-- ==== Sys2Proof/Machine/Trips.lean ====
section
/-! DEFINITION. Trips, fast comparators and Safe Torque Off: rows STO_ENGAGED to LIVENESS_LOSS and their counterparts
(R149 to R173, R592, R18 to R23). -/
namespace Sys2Proof.Machine
open Sys2Proof

/-! ## What a source does to its scope -/

/-- A CBC block on the scope of an entry of axis `n` (R157); the period counts as blocked on `n` (R160). -/
def blockScope (s : State) (n : Fin 4) (off : Nat) : State :=
  let t := (axMembers s n).foldl (fun t m => t.setAxis m fun a => { a with pwm := { a.pwm with
    block := legs3.foldl (fun v l => v.set l.val (v[l.val] || cbcCovers s n off m l)) a.pwm.block } }) s
  t.setAxis n fun a => { a with pwm := { a.pwm with blockedPeriod := true } }

/-- The escalation of a CBC trip (R160): a latched trip with source ESCALATED; the latches of the CBC sources follow the
handover rule from here on. -/
def escalate (s : State) (n : Fin 4) : State :=
  let t := s.setAxis n fun a => { a with trip := { a.trip with
    escCmp := a.trip.cmpCbc, escDsf := a.trip.dsfCbc, cmpLatch := a.trip.cmpLatch ||| a.trip.cmpCbc
    dsfLatch := a.trip.dsfLatch ||| a.trip.dsfCbc, cmpCbc := 0, dsfCbc := 0 } }
  raiseAxis (latchTrip t n bitEscalated) evCbcEscalated n 0

/-- A block begins to hold in a period that no block held in: CBC_CONSECUTIVE counts it, and the trip escalates at
CBC_LIMIT (R160). -/
def countBlocked (s : State) (n : Fin 4) : State :=
  let t := s.setAxis n fun a => { a with trip := { a.trip with cbcConsec := min 255 (a.trip.cbcConsec + 1) } }
  if cfgU s secTrip n.val 1 1 ≤ (t.axis n).trip.cbcConsec ∧ !bitAt (t.axis n).trip.src bitEscalated then escalate t n else t

/-- A CBC trip by a comparator or fast flag (R157, R160, R163): the scope is blocked to the period's end. -/
def cbcTrip (s : State) (n : Fin 4) (off : Nat) : State :=
  let first := !(s.axis n).pwm.blockedPeriod
  let t := (blockScope s n off).setAxis n fun a => { a with trip := { a.trip with cbcTrips := satInc 24 a.trip.cbcTrips } }
  let u := raiseLimited t evCbcTrip n.val n.val (place n.val 24 8)
  if first then countBlocked u n else u

/-! ## Fast comparators (R150 to R153) -/

/-- The threshold in volts: the DAC code nearest to THRESHOLD (R150). -/
def cmpThreshold (s : State) (n : Fin 4) (off : Nat) : Q :=
  let code : Int := max 0 (min 4095 (roundHalfUp (cfgF s secTrip n.val (off + 4) * 4096 / 3)))
  (code : Q) * 3 / 4096

/-- HYST of an entry in volts (Table 6.9). -/
def cmpHyst (s : State) (n : Fin 4) (off : Nat) : Q :=
  match bitsOf (cfgU s secTrip n.val (off + 1) 1) 2 2 with | 0 => 0 | 1 => 1 / 100 | 2 => 1 / 50 | _ => 1 / 25

/-- The output of a comparator at an input of `v` volts: past the threshold, and once active until the input has moved back past it by
the hysteresis. POLARITY 1 trips below (R150). -/
def cmpOutput (s : State) (n : Fin 4) (off : Nat) (was : Bool) (v : Q) : Bool :=
  let by_ : Q := if bitAt (cfgU s secTrip n.val (off + 1) 1) 1 then cmpThreshold s n off - v else v - cmpThreshold s n off
  decide (0 < by_) || (was && decide (-(cmpHyst s n off) < by_))

/-- A comparator acts (Table 6.2) and raises its trigger (Table 7.2): outside its blanking window, or at the end of it (R152). -/
def actCmp (s : State) (n : Fin 4) (cmp : Fin 24) (off : Nat) : State :=
  let act := entryAction s n off
  let t := raiseTrigger (s.setAxis n fun a => { a with trip := { a.trip with cmpAct := setBit a.trip.cmpAct cmp.val true } }) (0x20 + cmp.val)
  let data := place n.val 24 8 + place cmp.val 8 8 + act
  let trips (u : State) : State := u.setAxis n fun a => { a with trip := { a.trip with cmpTrips := setBit a.trip.cmpTrips cmp.val true } }
  let latch (u : State) : State := u.setAxis n fun a => { a with trip := { a.trip with cmpLatch := setBit a.trip.cmpLatch cmp.val true } }
  if act = 0 then raiseLimited t evCmpReport cmp.val n.val (place cmp.val 24 8)
  else if act = 1 then
    cbcTrip (if bitAt (s.axis n).trip.escCmp cmp.val then latch t
      else t.setAxis n fun a => { a with trip := { a.trip with cmpCbc := setBit a.trip.cmpCbc cmp.val true } }) n off
  else if act = 2 then raise (latchTrip (latch (trips t)) n bitCmp) evCmpTrip n.val data
  else raise (latchTrip (trips t) n bitCmp) evCmpTrip n.val data

/-- The axis whose TRIP section uses a comparator, and the entry (R151). -/
def cmpUser (s : State) (cmp : Fin 24) : Option (Fin 4) := allAxes.find? fun n => axEnabled s n && (cmpEntry s n cmp.val).isSome

/-- The input of a comparator moves to a voltage (R150, R152, R153). A crossing inside the blanking window has no effect until the
window ends. -/
def execCmpTrip (cmp : Fin 24) (volts : Q) (s : State) : Result :=
  match cmpUser s cmp with
  | none => .next s
  | some n =>
    let off := (cmpEntry s n cmp.val).getD 0
    let out := cmpOutput s n off (bitAt (s.axis n).trip.cmpOut cmp.val) volts
    let t := s.setAxis n fun a => { a with trip := { a.trip with
      cmpOut := setBit a.trip.cmpOut cmp.val out, cmpAct := if out then a.trip.cmpAct else setBit a.trip.cmpAct cmp.val false
      cmpGone := if out || !bitAt a.trip.cmpOut cmp.val then a.trip.cmpGone else a.trip.cmpGone.set cmp.val s.clk.now } }
    finish s (if out && !bitAt (s.axis n).trip.cmpAct cmp.val && !blanked s n off then actCmp t n cmp off else t)

/-- A comparator whose latched trip and level-2 latch stand: acting again adds nothing to them. -/
def cmpStands (s : State) (n : Fin 4) (cmp : Fin 24) (off : Nat) : Bool :=
  let t := (s.axis n).trip
  bitAt t.cmpTrips cmp.val && (entryAction s n off == 3 || (entryAction s n off == 2 && bitAt t.cmpLatch cmp.val))

/-- The blanking window of one active comparator opens, and it is inactive until the window ends, or ends, and it acts if its output is
still past the threshold (R152). -/
def blankCmp (s : State) (k : Fin 24) : State :=
  match cmpUser s k with
  | none => s
  | some n =>
    let off := (cmpEntry s n k.val).getD 0
    let act (on : Bool) : State := s.setAxis n fun a => { a with trip := { a.trip with cmpAct := setBit a.trip.cmpAct k.val on } }
    if !bitAt (s.axis n).trip.cmpOut k.val then s
    else if blanked s n off then act false
    else if bitAt (s.axis n).trip.cmpAct k.val then s
    else if cmpStands s n k off then act true
    else actCmp s n k off

/-- The blanking windows of one instant (R152). -/
def blankEnds (s : State) : State :=
  if allAxes.all fun n => (s.axis n).trip.cmpOut == 0 then s else (List.finRange 24).foldl blankCmp s

/-! ## Delta-sigma fast flags (R154) -/

/-- A fast flag acts (Table 6.2). Table 22.2 gives CMP_REPORT the comparator in bits 31:24; what a fast flag puts there is stated
nowhere and is free (log entry 181). -/
def actDsf (s : State) (n : Fin 4) (ch : Fin 16) (off : Nat) : State :=
  let act := entryAction s n off
  let t := s.setAxis n fun a => { a with trip := { a.trip with dsfAct := setBit a.trip.dsfAct ch.val true } }
  let data := place n.val 24 8 + place ch.val 8 8 + act
  let trips (u : State) : State := u.setAxis n fun a => { a with trip := { a.trip with dsfTrips := setBit a.trip.dsfTrips ch.val true } }
  let latch (u : State) : State := u.setAxis n fun a => { a with trip := { a.trip with dsfLatch := setBit a.trip.dsfLatch ch.val true } }
  if act = 0 then
    (let (k, u) := drawNat t
     raiseLimited u evCmpReport (24 + ch.val) n.val (place k 24 8))
  else if act = 1 then
    cbcTrip (if bitAt (s.axis n).trip.escDsf ch.val then latch t
      else t.setAxis n fun a => { a with trip := { a.trip with dsfCbc := setBit a.trip.dsfCbc ch.val true } }) n off
  else if act = 2 then raise (latchTrip (latch (trips t)) n bitDsf) evDsfTrip n.val data
  else raise (latchTrip (trips t) n bitDsf) evDsfTrip n.val data

/-- The fast filter of a channel gives a fraction of full scale: the flag is active above HIGH or below LOW, with no blanking and no
hysteresis (R154). -/
def execDsfTrip (ch : Fin 16) (value : Q) (s : State) : Result :=
  match allAxes.find? fun n => axEnabled s n && (dsfEntry s n ch.val).isSome with
  | none => .next s
  | some n =>
    let off := (dsfEntry s n ch.val).getD 0
    let out := decide (cfgF s secTrip n.val (off + 4) < value) || decide (value < cfgF s secTrip n.val (off + 8))
    if out then finish s (if bitAt (s.axis n).trip.dsfAct ch.val then s else actDsf s n ch off)
    else finish s (s.setAxis n fun a => { a with trip := { a.trip with
      dsfAct := setBit a.trip.dsfAct ch.val false, dsfGone := if bitAt a.trip.dsfAct ch.val then a.trip.dsfGone.set ch.val s.clk.now else a.trip.dsfGone } })

/-! ## Driver faults (R155, R156) -/

/-- A driver fault input falls (R155): the leg or the axis is forced off at level 2, and a latched trip is set. An input that is not
evaluated, or not yet, is low and no more. -/
def execDriverFault (axis : Fin 4) (leg : Fin 3) (s : State) : Result :=
  if !axPresent s axis then .next s else
  let low := s.setAxis axis fun a => { a with trip := { a.trip with fltLow := setBit a.trip.fltLow leg.val true } }
  if !fltPresent s axis leg || !hardwareUp s then finish s low else
  finish s (faultAct low axis leg)

/-- A driver fault input returns high (R155): its DRVFLT bit clears; the latched trip stays. -/
def execFaultNHigh (axis : Fin 4) (leg : Fin 3) (s : State) : Result :=
  finish s (s.setAxis axis fun a => { a with trip := { a.trip with fltLow := setBit a.trip.fltLow leg.val false, fltGone := a.trip.fltGone.set leg.val s.clk.now } })

/-- The sources of a mask that are not in another. -/
def without (a b : Nat) : Nat := a &&& ((2 ^ (max a.log2 b.log2 + 1) - 1) ^^^ b)

/-- The bits of a mask whose sources, inactive since the given ticks, have been so for HANDOVER (R162). -/
def quietFor {k : Nat} (s : State) (n : Fin 4) (mask : Nat) (gone : Vector Nat k) : Nat :=
  ((List.finRange k).map fun j => if bitAt mask j.val && decide (cfgF s secTrip n.val 4 ≤ ((s.clk.now - gone[j.val] : Nat) : Q) / 100000000) then
    place 1 j.val 1 else 0).sum

/-- Level-2 latches whose sources have been inactive for HANDOVER are released into level 3, once each (R162): of the named comparators, fast
flags and driver fault inputs those latched, inactive, quiet for HANDOVER and never handed over, while the PWM clock runs. -/
def execHandover (axis : Fin 4) (cmps dsfs flts : Nat) (s : State) : Result :=
  let a := (s.axis axis).trip
  let c := quietFor s axis (without (without (cmps &&& a.cmpLatch) a.cmpHanded) (a.cmpOut ||| a.cmpAct)) a.cmpGone
  let d := quietFor s axis (without (without (dsfs &&& a.dsfLatch) a.dsfHanded) a.dsfAct) a.dsfGone
  let f := quietFor s axis (without (without (flts &&& a.fltLatch) (fltLowNow s axis)) a.fltHanded) a.fltGone
  if bitAt s.clk.lost 2 || a.src = 0 || (c = 0 && d = 0 && f = 0) then .next s else
  finish s (s.setAxis axis fun a => { a with trip := { a.trip with
    cmpLatch := without a.trip.cmpLatch c, dsfLatch := without a.trip.dsfLatch d, fltLatch := without a.trip.fltLatch f
    cmpHanded := a.trip.cmpHanded ||| c, dsfHanded := a.trip.dsfHanded ||| d, fltHanded := a.trip.fltHanded ||| f } })

/-! ## Safe Torque Off (R166 to R170) -/

/-- A low on a STO channel that lasted `ticks` passes its filter (R166): one shorter than 200 ns is ignored and counted, one of 400 ns or
more passes, and the rule leaves open what happens between (log entry 183). -/
def stoPasses (s : State) (ticks : Nat) : Bool × State :=
  if 40 ≤ ticks then (true, s) else if ticks < 20 then (false, s) else
  let (k, t) := drawNat s
  (k % 2 == 1, t)

/-- A STO channel goes low, or STO_INT is raised, which has no filter (R166, R167). -/
def execStoEngaged (src : StoSource) (ticks : Nat) (s : State) : Result :=
  let held := match src with | .chA => s.sto.aLow | .chB => s.sto.bLow | .internal => s.sto.intSet
  if held then .next s else
  match src with
  | .internal => finish s (stoEngage s src)
  | _ =>
    let (ok, t) := stoPasses s ticks
    finish s (if ok then stoEngage t src else { t with sto :=
      if src = .chA then { t.sto with aGlitch := satInc 8 t.sto.aGlitch } else { t.sto with bGlitch := satInc 8 t.sto.bGlitch } })

/-- A channel goes high after its filter: its 5 ms qualification starts and GDEN is switched on again, unless a discrepancy or
STO_INT stands or the other channel is low (R168). -/
def execStoQualifying (src : StoSource) (s : State) : Result :=
  let t := stoSplit s { s with sto := match src with
    | .chA => { s.sto with aLow := false, aHighAt := if s.sto.aLow then s.clk.now else s.sto.aHighAt }
    | .chB => { s.sto with bLow := false, bHighAt := if s.sto.bLow then s.clk.now else s.sto.bHighAt }
    | .internal => s.sto }
  let u := if t.sto.aLow || t.sto.bLow then t else { t with sto := { t.sto with qualifying := !(t.sto.aQual && t.sto.bQual) } }
  finish s (askGden u)

/-- A channel has been high for 5 ms (R168): it counts as high. With both qualified a discrepancy that has seen both low
clears (R169), and STO_RELEASED is raised. -/
def execStoReleased (src : StoSource) (s : State) : Result :=
  let for5ms (qualified low : Bool) (since : Nat) : Bool := !qualified && !low && decide (since + 500000 ≤ s.clk.now)
  let due := match src with
    | .chA => for5ms s.sto.aQual s.sto.aLow s.sto.aHighAt | .chB => for5ms s.sto.bQual s.sto.bLow s.sto.bHighAt | .internal => false
  if !due then .next s else
  let t := { s with sto := match src with
    | .chA => { s.sto with aQual := true } | .chB => { s.sto with bQual := true } | .internal => s.sto }
  if t.sto.aQual && t.sto.bQual then
    let u := { t with sto := { t.sto with
      qualifying := false, discrepancy := t.sto.discrepancy && !t.sto.bothLow, bothLow := t.sto.bothLow && !t.sto.discrepancy } }
    finish s (raise (askGden u) evStoReleased 0xFF (place 0xFF 24 8))
  else finish s t

/-- One channel low and the other high for 20 ms ±2 % (R169), so at least 19.6 ms: the outputs stay off until both have been low together
and then both high and qualified. -/
def execStoDiscrepancy (s : State) : Result :=
  if s.sto.aLow = s.sto.bLow || s.sto.discrepancy || decide (s.clk.now < s.sto.differAt + 1960000) then .next s else
  let t := setGden { s with sto := { s.sto with discrepancy := true, bothLow := false } } false
  finish s (raise t evStoDiscrepancy 0xFF (place 0xFF 24 8 + if s.sto.aLow then 0 else 1))

/-! ## Requests from firmware and clock losses -/

/-- A firmware trip request taken from the FIFO (R149). The cause is the code of the event that the requester raises. On an absent axis it is
a write to an absent unit, by Pair A (R4, log entry 201). -/
def execFirmwareTripRequest (axis : Fin 4) (cause : Nat) (s : State) : Result :=
  if !axPresent s axis then finish s (absentWrite s 0) else finish s (firmwareTrip s axis cause)

/-- The number of a monitored domain (Table 1.3), which CLOCK_LOSS carries; XIN is none of them (log entry 9). -/
def domainNumber : ClockDomain → Nat
  | .core => 0 | .fabric => 1 | .pwm => 2 | .adc => 3 | .can => 4 | .position => 5 | .halyard => 6 | .backstay => 7
  | .aon => 8 | .xin => 9

/-- A latched trip with source CLOCK, its domain kept for the clear test (Table 6.4). -/
def clockTripOne (s : State) (n : Fin 4) (d : Nat) : State :=
  latchTrip (s.setAxis n fun a => { a with trip := { a.trip with clockDomains := setBit a.trip.clockDomains d true } }) n bitClock

/-- The missing-edge detector (R22, R144): every main gate output is off within 100 ns of the last PWM clock edge. Drive time
stops (R17). The reaction that latches SAFE follows when the monitor declares the loss (R18, R19). -/
def execPwmClockLoss (s : State) : Result :=
  finish s { s with clk := { s.clk with driveRuns := false, lost := setBit s.clk.lost 2 true } }

end Sys2Proof.Machine
end

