-- ==== Sys2Proof/Machine/Sensorless.lean ====
section
/-! DEFINITION. The observer (R276 to R285) and the catch of a turning motor (R286 to R294). -/
namespace Sys2Proof.Machine
open Sys2Proof

/-! ## Fields of the SENSORLESS section (Table 10.4) -/
def slHas (s : State) (n : Fin 4) : Bool := cfgHas s secSensorless n.val
/-- A flag; an axis without the section has the default of the flags with OBS_EN and HF_EN clear (R295). -/
def slFlag (s : State) (n : Fin 4) (b : Nat) : Bool := if slHas s n then bitAt (cfgU s secSensorless n.val 0 1) b else bitAt 0x08 b
def slF (s : State) (n : Fin 4) (off : Nat) (dflt : Q) : Q := if slHas s n then cfgF s secSensorless n.val off else dflt
def obsEn (s : State) (n : Fin 4) : Bool := slFlag s n 0
def hfEn (s : State) (n : Fin 4) : Bool := slFlag s n 1
def catchFloor (s : State) (n : Fin 4) : Q := slF s n 44 100
def State.setObs (s : State) (n : Fin 4) (f : Observer → Observer) : State := s.setAxis n fun a => { a with obs := f a.obs }
def State.setCatch (s : State) (n : Fin 4) (f : Catch → Catch) : State := s.setAxis n fun a => { a with catch_ := f a.catch_ }

/-! ## One observer dispatch -/

/-- A vector in the dq frame of the current loop turned into the estimated frame. -/
def toGh (v : Q × Q) (d : Q) : Q × Q := (v.1 * cosT d - v.2 * sinT d, v.1 * sinT d + v.2 * cosT d)

/-- The magnitude test of R283 fails. -/
def magnitudeBad (s : State) (n : Fin 4) (o : Observer) (ih : Q) : Bool :=
  let want := qabs o.w * (psiRef s n + (ldOf s n - lqOf s n) * ih)
  decide (slF s n 16 600 ≤ qabs o.w) && decide (slF s n 32 (3 / 10) * qabs want < qabs (hypot o.egf o.ehf - want))

/-- Back-EMF, injection and PLL of one dispatch (R277 to R280). Answers the observer and its h-axis current. R277 transforms the sample at th,
which is therefore the angle at its hold instant; R278 carries it one interval on (DEDUCED, log entry 264, unsafe). A set acts in the interval
after its reload, so that the currents of a half-period have come two dispatches after its last set (R204, R279). -/
def obsUpdate (s : State) (n : Fin 4) : Observer × Q :=
  let o := (s.axis n).obs
  let c := (s.axis n).ctl
  let tu := tuOf s n
  let hold := (s.axis n).sense.hold
  let gap := ((hold : Q) - o.time) / 100000000 / twoPi
  let th := o.th + o.w * gap
  let d := c.theta - th
  let (ug, uh) := toGh (c.udOld, c.uqOld) d
  let (ig, ih) := toGh (c.id, c.iq) d
  let rs := o.rsGain.getD (rsOf s n)
  let ld := ldOf s n
  let lq := lqOf s n
  let eg := ug - rs * ig - ld * (ig - o.igP) / tu + o.w * lq * ih
  let eh := uh - rs * ih - ld * (ih - o.ihP) / tu - o.w * lq * ig
  let a := 1 - Config.exp (-(twoPi * slF s n 4 800 * tu))
  let egf := o.egf + a * (eg - o.egf)
  let ehf := o.ehf + a * (eh - o.ehf)
  let sg : Q := if 0 ≤ o.w then 1 else -1
  let errEmf := Config.atan2 (-(sg * egf)) (sg * ehf)
  let div := max 1 (cfgU s secSensorless n.val 1 1)
  let turn := o.hfActive && decide (div ≤ o.hfPhase + 1)
  let dih := ih - o.ihHalf
  let ended : Option Int := match o.hfSent[1]? with | some (sign, true) => some sign | _ => none
  let errHf := match ended with
    | some sign => (dih - o.dihP) * (sign : Q) / (slF s n 20 40 * (div : Q) * tu * (1 / ld - 1 / lq))
    | none => o.errHf
  let lo := slF s n 12 300
  let hi := slF s n 16 600
  let b := if (s.axis n).catch_.identify then 0 else if hi = lo then 1 else qclamp 0 1 ((qabs o.w - lo) / (hi - lo))
  let err := if pulsing s n then 0 else if hfEn s n then (1 - b) * errHf + b * errEmf else errEmf
  let bw := slF s n 8 150
  let wp := o.wp + (twoPi * bw) * (twoPi * bw) * err * tu
  let w0 := wp + 2 * (twoPi * bw) * err
  let h := qabs o.wH
  let w := if o.st == .recapturing then (if 0 ≤ o.wH then qclamp (9 / 10 * h) (11 / 10 * h) w0 else qclamp (-(11 / 10 * h)) (-(9 / 10 * h)) w0) else w0
  ({ o with
     egf := egf, ehf := ehf, igP := ig, ihP := ih, dihP := if ended.isSome then dih else o.dihP, ihHalf := if ended.isSome then ih else o.ihHalf
     hfSent := (if o.hfActive then (o.hfSign, turn) else (0, false)) :: o.hfSent.take 1
     hfPhase := if turn then 0 else if o.hfActive then o.hfPhase + 1 else 0, hfSign := if turn then -o.hfSign else o.hfSign
     hfActive := hfEn s n && decide (b < 1) && !pulsing s n, errHf := errHf, blend := b, err := err, wp := wp, w := w, time := (hold : Q) + tu * 100000000
     th := wrapTurn (th + w * tu / twoPi), thH := wrapTurn (o.thH + o.wH * gap + o.wH * tu / twoPi) }, ih)

/-- The lock condition of R281, and of R283 while it recaptures. -/
def lockOk (s : State) (n : Fin 4) (o : Observer) (ih : Q) : Bool :=
  decide (qabs o.err < slF s n 28 (1 / 10)) &&
  (hfEn s n || decide (slF s n 12 300 ≤ qabs o.w)) &&
  (o.st != .recapturing || !magnitudeBad s n o ih)

/-- LOCK_N. -/
def lockN (s : State) (n : Fin 4) : Nat := if slHas s n then max 1 (cfgU s secSensorless n.val 2 1) else 8

/-- The observer in use has lost the rotor (R283). -/
def loseRotor (s : State) (n : Fin 4) : State :=
  let t := s.setAxis n fun a => { a with
    ctl := { a.ctl with tqZero := true, fwHold := true }
    obs := { a.obs with
      st := .recapturing, wH := a.obs.w, thH := a.obs.th, lostAt := s.clk.now, wp := a.obs.w, lockRun := 0, lossRun := 0, emfRun := 0
      losses := satInc 16 a.obs.losses } }
  raiseAxis t evObserverLost n 0

/-- The observer locks again within RECAPTURE (R284); a held stop begins (R285). -/
def recaptured (s : State) (n : Fin 4) : State :=
  let o := (s.axis n).obs
  let t := s.setAxis n fun a => { a with
    ctl := { a.ctl with tqZero := false, fwHold := false }
    obs := { a.obs with st := .valid, heldStop := 0, recaptures := satInc 16 a.obs.recaptures } }
  let u := raiseLogged t evObserverRecaptured n.val (place n.val 24 8) (f32Bytes o.wH ++ f32Bytes (((s.clk.now - o.lostAt : Nat) : Q) / 100000000))
  if o.heldStop = 2 then u.setAxis n fun a => { a with core := { a.core with ss1Asked := true } }
  else if o.heldStop = 1 then rampStop u n
  else u

/-- An observer not in use that loses lock is seeded again from the source in use (R281). -/
def reseed (s : State) (n : Fin 4) : State :=
  let c := (s.axis n).ctl
  raiseAxis (s.setObs n fun o => { o with st := .unlocked, th := c.theta, time := ((s.axis n).sense.hold : Q), wp := c.w, w := c.w, lockRun := 0, lossRun := 0, emfRun := 0, losses := satInc 16 o.losses }) evObserverLost n 0

/-- The states of R281 after an update. -/
def judgeObserver (s : State) (n : Fin 4) (ih : Q) : State :=
  let o := (s.axis n).obs
  let good := lockOk s n o ih
  let run := if good then min 64 (o.lockRun + 1) else 0
  let loss := if slF s n 24 (7 / 20) < qabs o.err then min 3 (o.lossRun + 1) else 0
  let emf := if magnitudeBad s n o ih then min 3 (o.emfRun + 1) else 0
  let t := s.setObs n fun o => { o with lockRun := run, lossRun := loss, emfRun := emf }
  let locked := decide (lockN s n ≤ run)
  match o.st with
  | .recapturing => if locked then recaptured t n else t
  | .failed => t
  | .valid =>
    if o.inUse then (if 3 ≤ loss || 3 ≤ emf then loseRotor t n else if good then t else t.setObs n fun o => { o with st := .unlocked })
    else if good then t else reseed t n
  | .unlocked => if o.inUse && (3 ≤ loss || 3 ≤ emf) then loseRotor t n else if locked then t.setObs n fun o => { o with st := .valid } else t

/-- The observer runs after COMMIT whenever its axis switches (R276). -/
def execObserverDispatch (axis : Fin 4) (s : State) : Result :=
  if !ctxRuns s 3 axis.val 0 || !axEnabled s axis || !obsEn s axis || !regulates s axis then .next s else
  let (o, ih) := obsUpdate s axis
  finish s (noteDispatch (judgeObserver (s.setObs axis fun _ => o) axis ih) 3 axis.val 0)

__EXERCISE DIRECTIONS__:
Would you output, from the records above, exactly the run of lines that starts at the line containing "-- ==== Sys2Proof/Machine/Sensorless.lean" and ends at the line containing "which is therefore", and only that run?

__YOUR SOLUTION__:
-- ==== Sys2Proof/Machine/Sensorless.lean ====
section
/-! DEFINITION. The observer (R276 to R285) and the catch of a turning motor (R286 to R294). -/
namespace Sys2Proof.Machine
open Sys2Proof

/-! ## Fields of the SENSORLESS section (Table 10.4) -/
def slHas (s : State) (n : Fin 4) : Bool := cfgHas s secSensorless n.val
/-- A flag; an axis without the section has the default of the flags with OBS_EN and HF_EN clear (R295). -/
def slFlag (s : State) (n : Fin 4) (b : Nat) : Bool := if slHas s n then bitAt (cfgU s secSensorless n.val 0 1) b else bitAt 0x08 b
def slF (s : State) (n : Fin 4) (off : Nat) (dflt : Q) : Q := if slHas s n then cfgF s secSensorless n.val off else dflt
def obsEn (s : State) (n : Fin 4) : Bool := slFlag s n 0
def hfEn (s : State) (n : Fin 4) : Bool := slFlag s n 1
def catchFloor (s : State) (n : Fin 4) : Q := slF s n 44 100
def State.setObs (s : State) (n : Fin 4) (f : Observer → Observer) : State := s.setAxis n fun a => { a with obs := f a.obs }
def State.setCatch (s : State) (n : Fin 4) (f : Catch → Catch) : State := s.setAxis n fun a => { a with catch_ := f a.catch_ }

/-! ## One observer dispatch -/

/-- A vector in the dq frame of the current loop turned into the estimated frame. -/
def toGh (v : Q × Q) (d : Q) : Q × Q := (v.1 * cosT d - v.2 * sinT d, v.1 * sinT d + v.2 * cosT d)

/-- The magnitude test of R283 fails. -/
def magnitudeBad (s : State) (n : Fin 4) (o : Observer) (ih : Q) : Bool :=
  let want := qabs o.w * (psiRef s n + (ldOf s n - lqOf s n) * ih)
  decide (slF s n 16 600 ≤ qabs o.w) && decide (slF s n 32 (3 / 10) * qabs want < qabs (hypot o.egf o.ehf - want))

/-- Back-EMF, injection and PLL of one dispatch (R277 to R280). Answers the observer and its h-axis current. R277 transforms the sample at th,
which is therefore the angle at its hold instant; R278 carries it one interval on (DEDUCED, log entry 264, unsafe). A set acts in the interval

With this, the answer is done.